Data mapping refers to the process of identifying what and how data is collected, for what purposes and from whom such data is collected. Article 30 of the GDPR states that each data controller should maintain a record of processing activities. For companies which do not know what specific data is collected and do not keep updated documentation on how their products are built, a data mapping exercise is the first step to making a GDPR-compliant action plan and complying with Article 30.

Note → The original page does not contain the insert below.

-- ==== Sys2Proof/Machine/Dispatch.lean ====
section
/-! DEFINITION. The meaning of every command: one arm per constructor, each a direct call of that command's own meaning. -/
namespace Sys2Proof.Machine

open Sys2Proof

Mapping old data may sound simple for small organisations where the codebase is small or data collection processes are done on paper. Developers will only need to trace the getter functions in a few modules or packages in the codebase to locate where data is collected, analysed and reused. Product managers may simply check data stores such as databases to get a high-level picture of what data is collected permanently. Challenges arise when data is also collected by a third-party application programming interface or when the codebase is large. The same set of data could have been used in various functions of a web application. Take your current location for example. It can be used so that Facebook search gives results relevant to your location, news feed can prioritise posts that are made by friends in the same area and the ads feature would slip in ads of restaurants near your location. With so many services, how do you know if data has only passed through a certain set of services and not all? In a distribued system where processes are run concurrently, how should data be erased or accessed within a short amount of time? Also, what happens if data is sent to third parties? What if personal data to be sent for processing is selected at random? These are questions to be answered before a user, or in data protection terms, data subject submits a data access request form or a ‘right to be forgotten’ form.
Security for data groups
Data is usually categorised, tagged or grouped together for faster processing. However, this creates a risk as exposing one person’s data may also expose another person’s data. Using the Cambridge Analytica scandal as an example, not only did the direct victims have their data accessed, but their friends, friends of friends and so on had their names exposed. This is because each person has a ‘list of friends’ entity. With the entity in hand, one can propagate and do manual searches to find friends of friends. As a result, data classification needs to be carefully designed, and there should be appropriate access controls for certain types of data.
These are only some of the issues and questions we have on GDPR. Companies are likely to write programs to automate the data extraction process. What happens when artificial intelligence meets personal data? How can developers find the set of data that is under GDPR jurisdiction at specific periods of time? Can deductions be sensitive data? I will explore some of these issues in part two of this blog.